Although the constructs resulting from exploratory factor analysis are informative, more research regarding this topic is warranted. A comprehensive survey instrument could be constructed that would better capture elements of interest displayed in and exposure to postgraduate training paths, research, and academic careers than was captured in this study. Such an instrument could be used in colleges and schools of pharmacy to assess the extent to which adequate exposure to and information regarding postgraduate training and career options is being provided to students prior to successfully completing pharmacy school and prior to making postgraduate training, education, and career path decisions. It would also be of interest to see how perceptions of postgraduate training options change as pharmacy students progress through the curriculum.

Limitations of the current study pertain to instrument development and the study sample. Regarding instrument development, self-report questionnaires have the inherent limitation that validity cannot be guaranteed as respondents are responsible for ensuring the accuracy of responses. Cross-validating the responses of the faculty members by conducting interviews or think-aloud exercises could have increased the validity of the self-report questionnaire. However, these methods were not suitable for assessing perceptions on a large-scale basis. A pilot study was conducted to minimize errors and misunderstandings in the national study. Recall bias is another limitation as respondents had to reflect on their pharmacy school training, which could have occurred several years prior to the study. Limitations also associated with instrument development involved the factor analysis processes. Exploratory factor analysis indicated that a 5-factor solution was the best fit for the measurement model. However, exploratory factor analysis is not a completely objective analysis tool.

Study sample limitations were also present in the study. The response rate for the larger study was approximately 50%. It is not possible to determine precisely the response rate for US pharmacists within the sampling frame or within pharmacy academia. Based on the most recent AACP Profile of Pharmacy Faculty,2 a response rate of 50% is estimated for US pharmacists in this study. Despite respondents’ demographic characteristics resembling those presented in the AACP Profile of Pharmacy Faculty,2 respondents’ perceptions may differ from those of nonresponders. An analysis of early and late responders to the survey instrument revealed no significant differences in responses across time. The directory of junior faculty obtained from the AACP included a small percentage of senior faculty members. These individuals were not removed from the study because no differences were seen in the results of the study regardless of inclusion or exclusion of senior faculty responses.
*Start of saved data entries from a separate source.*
/-- The access through a proxy for which the bundle at the head of a core waits: slot, proxy, element. -/
def State.remoteOp (s : State) (f : Fetched) : Option (Slot × Nat × Nat) :=
  let at_ := fun (sl : Slot) (g : Guard) (h sa : Nat) => match s.handleOf h with
    | some b => if s.guardOn g && isProxy b.hold.id then some (sl, b.hold.id, (s.rdS sa).toNat) else none
    | none => none
  f.bundle.ops.findSome? fun p => match p.2 with
    | .ldg g h _ sa _ _ => at_ p.1 g h sa
    | .ldsGlobal g _ h sa _ => at_ p.1 g h sa
    | .stg g h _ sa _ _ => at_ p.1 g h sa
    | .amo g h _ sa _ _ => at_ p.1 g h sa
    | .amoc g h _ sa _ _ => at_ p.1 g h sa
    | _ => none
/-- A copy through a proxy ends in link timeout for the access of an ordinal (R346, R356). -/
def State.timeoutCopy (s : State) (c : Copy) (ordinal link : Nat) : State :=
  let off := ((Store.look c.todo ordinal).bind (·.tens)).getD 0
  s.copyFail c 0x11 [c.hold.id, off / c.esz - c.hold.first, link, 0xFF]
/-- The bundle at the head of a core with the access through a proxy that it waits for. -/
def State.remoteHead (s : State) (core : Nat) : Option (Fetched × Slot × Nat × Nat) :=
  let s1 := (s.focus core).settled_
  match s1.fetched with
  | .inl _ => none
  | .inr f => if s1.cur.id = 0 then none else (s1.remoteOp f).map fun x => (f, x)
/-- The access of a head bundle ends in link timeout (R346, R356). -/
def State.timeoutHead (s : State) (core link : Nat) (f : Fetched) (slot : Slot) (id elem : Nat) : State :=
  ((s.focus core).settled_.enterBundle f false).takeRaise ⟨0x11, slot.number, [id, elem, link, slot.number], none⟩
/-- A core sends the access through a proxy of its next bundle; the bundle waits for the reply (R40, R346). -/
def State.sendHead (s : State) (core : Nat) : State :=
  match s.remoteHead core with
  | some _ => if core < 48 ∧ (s.coreOf core).sentAt.isNone then s.setCore core { s.coreOf core with sentAt := some s.time } else s
  | none => s
/-- A copy sends an access through a proxy. -/
def State.sendCopy (s : State) (id ordinal : Nat) : State :=
  match s.copyOf id with
  | some c =>
    if c.st = .active ∧ isProxy c.hold.id ∧ (Store.look c.todo ordinal).isSome ∧ (Store.look c.sent ordinal).isNone then
      s.setCopy { c with sent := c.sent ++ [(ordinal, s.time)] }
    else s
  | none => s
/-- An access sent at a TIME has had no reply for TLTO ticks (R346). -/
def State.overdue (s : State) (t : Nat) : Bool := decide (t + s.tlto ≤ s.time)
/-- LINK_TIMEOUT (R346): the bundle that waits for a remote access, or a copy of the core's engine, has waited for TLTO ticks. -/
def execLinkTimeout (core link : Nat) (s : State) : Host.Outcome State Fault Refusal :=
  .next (if linkCount ≤ link then s
    else match (if (s.coreOf core).sentAt.any s.overdue then s.remoteHead core else none) with
    | some (f, slot, id, elem) => s.timeoutHead core link f slot id elem
    | none =>
      match s.copies.findSome? fun c => if c.core == core && c.st == .active then (c.sent.find? fun x => s.overdue x.2).map fun x => (c, x.1) else none with
      | some (c, o) => s.timeoutCopy c o link
      | none => s)

/-- The state of a link (R343). -/
def State.linkOf (s : State) (n : Nat) : LinkSt := Store.get LinkSt.init s.links n
def State.setLink (s : State) (n : Nat) (l : LinkSt) : State := { s with links := Store.set LinkSt.init s.links n l }
/-- The link that traffic to a member takes: the first of its routes, at most three alternatives included, that is not down (R343). -/
def State.routeTo (s : State) (member : Nat) : Option Nat :=
  ((Store.get [] s.routes member).take 4).find? fun l => !s.linksDown.any (·.1 == l)
/-- The traffic of a proxy goes over a link: its member's route lies over it; for a member without routes the link is the device's choice
(log entry 1). -/
def State.onLink (s : State) (id link : Nat) : Bool :=
  match Store.look s.imports (importKey id) with
  | some e => (match s.routeTo e.member with
    | some l => l == link
    | none => (Store.get [] s.routes e.member).isEmpty && Config.choice s.free (importKey id) % linkCount == link)
  | none => false
/-- The access that a core has sent and that waits on a link. -/
def State.headOn (s : State) (link core : Nat) : Option (Fetched × Slot × Nat × Nat) :=
  if (s.coreOf core).sentAt.isSome then (s.remoteHead core).filter fun x => s.onLink x.2.2.1 link else none
/-- The copies with accesses sent over a link. -/
def State.copiesOn (s : State) (link : Nat) : List Copy :=
  s.copies.filter fun c => c.st == .active && !c.sent.isEmpty && s.onLink c.hold.id link
/-- TIME since when each access that waits on a link does so. -/
def State.waitsOn (s : State) (link : Nat) : List Nat :=
  ((s.copiesOn link).map fun c => c.sent.map (·.2)).flatten ++
    (List.range 48).filterMap fun n => if (s.headOn link n).isSome then (s.coreOf n).sentAt else none
/-- FLIT_CRC_RETRY (R343): the flit goes again as it was first sent. -/
def execFlitCrcRetry (link : Nat) (s : State) : Host.Outcome State Fault Refusal :=
  .next (if linkCount ≤ link then s else s.setLink link { s.linkOf link with retries := (s.linkOf link).retries + 1 })
/-- A link that has failed 64 retries of one flit, or has passed none for 10,000 ticks while traffic waited (R343). -/
def State.linkDead (s : State) (link : Nat) : Bool :=
  decide (link < linkCount) && (decide (64 ≤ (s.linkOf link).retries) ||
    (s.waitsOn link).any fun t => decide (max t (s.linkOf link).last + 10000 ≤ s.time))
/-- LINK_DOWN (R343, R371): the accesses in flight on the link end in link timeout; new traffic takes the next route. -/
def execLinkDown (link member : Nat) (s : State) : Host.Outcome State Fault Refusal :=
  .next (if !s.linkDead link then s
    else
      let s1 := { s with linksDown := if s.linksDown.contains (link, member) then s.linksDown else s.linksDown ++ [(link, member)], free := s.free + 1 }
      let s2 := s1.notice 0 5 [link, member, 0, 0]
      let heads := (List.range 48).filter fun n => (s.headOn link n).isSome
      let s3 := (s.copiesOn link).foldl (fun (s : State) c => if (s.copyOf c.id).isSome then s.timeoutCopy c ((c.sent.head?.map (·.1)).getD 0) link else s) s2
      heads.foldl (fun (s4 : State) n => match s4.remoteHead n with
        | some (f, slot, id, elem) => s4.timeoutHead n link f slot id elem
        | none => s4) s3)

/-- The export that an access of the host names, inside its bounds and permissions (R351). -/
def State.hostWindow (s : State) (fn index offset n bit : Nat) : Option (Tensor × Nat) :=
  match Store.look s.exports index with
  | none => none
  | some e =>
    match s.tensor e.tensor with
    | none => none
    | some t =>
      let z := elemBytes t.fmt
      if e.live ∧ s.fnOfCtx e.owner = fn ∧ e.perms.testBit bit ∧ offset + n ≤ e.count * z then some (t, e.first * z + offset) else none
/-- A host access outside its exports freezes the bridge function (R370). -/
def State.hostViolation (s : State) (fn index : Nat) : State :=
  (s.setFn fn { s.fnOf fn with frozen := true }).masterNotice 5 fn 4 (match Store.look s.exports index with | some e => e.tensor | none => 0)
/-- An export of a tensor that is gone, its sequence ended: an access to it is no violation, and a write is dropped (R386). -/
def State.exportGone (s : State) (fn index bit : Nat) : Bool :=
  match Store.look s.exports index with
  | some e => e.live && s.fnOfCtx e.owner == fn && e.perms.testBit bit && (s.tensor e.tensor).isNone
  | none => false
def State.exportOwner (s : State) (index : Nat) : Nat := match Store.look s.exports index with | some e => e.owner | none => 0
/-- What a read of the host returns (R351): none where it is not answered with data, waits behind posted writes or for a recompute, or meets a
revoked key or a poisoned tile (R279, R326, R336). -/
def State.hostRead (s : State) (fn index offset n : Nat) : Option (List Byte) :=
  if s.bootstat ≠ 0 ∨ (s.fnOf fn).frozen ∨ !(s.fnOf fn).posted.isEmpty then none
  else (s.hostWindow fn index offset n 0).bind fun x =>
    if x.1.st = .dropped ∨ (s.meet x.1 x.2 n).isSome then none else some (s.tensorBytes Agent.host x.1 x.2 n)
/-- A request of the host to an export (R351, R370, R386). An AtomicOp is FetchAdd, Swap or CAS of 4 or 8 bytes, on an SC page (R347). -/
def State.hostTry (s : State) (fn : Nat) (op : HostOp) : Tried :=
  let miss := fun (index bit : Nat) => Tried.done (if s.exportGone fn index bit then s else s.hostViolation fn index)
  match op with
  | .write index offset data =>
    match s.hostWindow fn index offset data.length 1 with
    | some (t, off) => s.outsideStore Agent.host (s.exportOwner index) t.id off data
    | none => miss index 1
  | .read index offset n =>
    match s.hostWindow fn index offset n 0 with
    | some (t, _) => if t.st = .dropped then .wait (s.askFor (s.exportOwner index) t.id) else .done s
    | none => miss index 0
  | .atomic index offset n op =>
    match s.hostWindow fn index offset n 2 with
    | some (t, off) =>
      if s.pageClass t off ≠ 2 ∨ (s.meet t off n).isSome then .done s
      else
        let old := leNat (s.tensorBytes Agent.host t off n)
        s.outsideStore Agent.host (s.exportOwner index) t.id off (leBytes (rmwNew op (8 * n) old) n)
    | none => miss index 2
/-- Requests put behind those of their function that wait (R351). -/
def State.hostWait (s : State) (fn : Nat) (ops : List HostOp) : State := s.setFn fn { s.fnOf fn with posted := (s.fnOf fn).posted ++ ops }
/-- A request that arrives: it takes effect, or waits, in arrival order (R351). -/
def State.hostAsk (s : State) (fn : Nat) (op : HostOp) : State :=
  if s.bootstat ≠ 0 ∨ (s.fnOf fn).frozen then s
  else if !(s.fnOf fn).posted.isEmpty then s.hostWait fn [op]
  else match s.hostTry fn op with | .done s => s | .wait s => s.hostWait fn [op]
/-- The oldest waiting request of a function tried again. -/
def State.pumpHost (s : State) (fn : Nat) : State :=
  match (s.fnOf fn).posted with
  | [] => s
  | op :: _ => match s.hostTry fn op with
    | .done s => s.setFn fn { s.fnOf fn with posted := (s.fnOf fn).posted.drop 1 }
    | .wait s => s
/-- A request cut at the multiples of 8 bytes (R351). -/
def hostParts (index offset : Nat) (data : List Byte) : Nat → List HostOp
  | 0 => []
  | k + 1 =>
    let n := 8 - offset % 8
    if data.isEmpty then [] else .write index offset (data.take n) :: hostParts index (offset + n) (data.drop n) k
/-- HOST_APERTURE_READ (R351, R370): a read changes nothing, but for a violation. -/
def execHostApertureRead (fn index offset bytes : Nat) (s : State) : Host.Outcome State Fault Refusal :=
  .next (s.hostAsk fn (.read index offset bytes))
/-- HOST_APERTURE_WRITE (R351, R386). A larger write is a set of 8-byte accesses, in an order of the device's (log entry 1). -/
def execHostApertureWrite (fn index offset : Nat) (data : List Byte) (s : State) : Host.Outcome State Fault Refusal :=
  let parts := hostParts index offset data (data.length / 8 + 2)
  .next (if parts.length < 2 then s.hostAsk fn (.write index offset data)
    else if s.bootstat ≠ 0 ∨ (s.fnOf fn).frozen then s
    else if (s.hostWindow fn index offset data.length 1).isNone ∧ !s.exportGone fn index 1 then s.hostViolation fn index
    else s.used.hostWait fn (shuffled s.free parts))
/-- HOST_ATOMICOP (R347, R351). -/
def execHostAtomicOp (fn index offset bytes : Nat) (op : Rmw) (s : State) : Host.Outcome State Fault Refusal :=
  .next (if !(rmwWide op) ∨ (bytes ≠ 4 ∧ bytes ≠ 8) then s else s.hostAsk fn (.atomic index offset bytes op))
Junior pharmacy faculty members with US pharmacy degrees were less aware of fellowship training and graduate education opportunities as compared to residency training opportunities at the conclusion of their pharmacy education. Awareness of career opportunities associated with academia and research-related fields was also lacking. These findings provide evidence that career exploration and postgraduate training exploration in colleges and schools of pharmacy may need improvement. An instrument comprised of items such as those included in this study could be administered across pharmacy curricula to determine the extent to which colleges and schools of pharmacy, and even individual faculty members, are preparing students to make informed decisions about postgraduate and career paths. Ensuring that pharmacy students receive adequate exposure to and awareness of postgraduate training paths and academic career opportunities is one method of fostering recruitment of US pharmacy graduates into postgraduate education and academic pharmacy appointments.


This manuscript is part of a PhD dissertation completed by the corresponding author, Nicholas E. Hagemeier, PharmD, PhD, at Purdue University. The authors express deep appreciation to Steven R. Abel, PharmD, Holly L. Mason, PhD, Helen Patrick, PhD, and Nicholas G. Popovich, PhD, for their investment in this project. Special thanks, too, to all pharmacy faculty members who completed the survey instrument and to the study reviewers.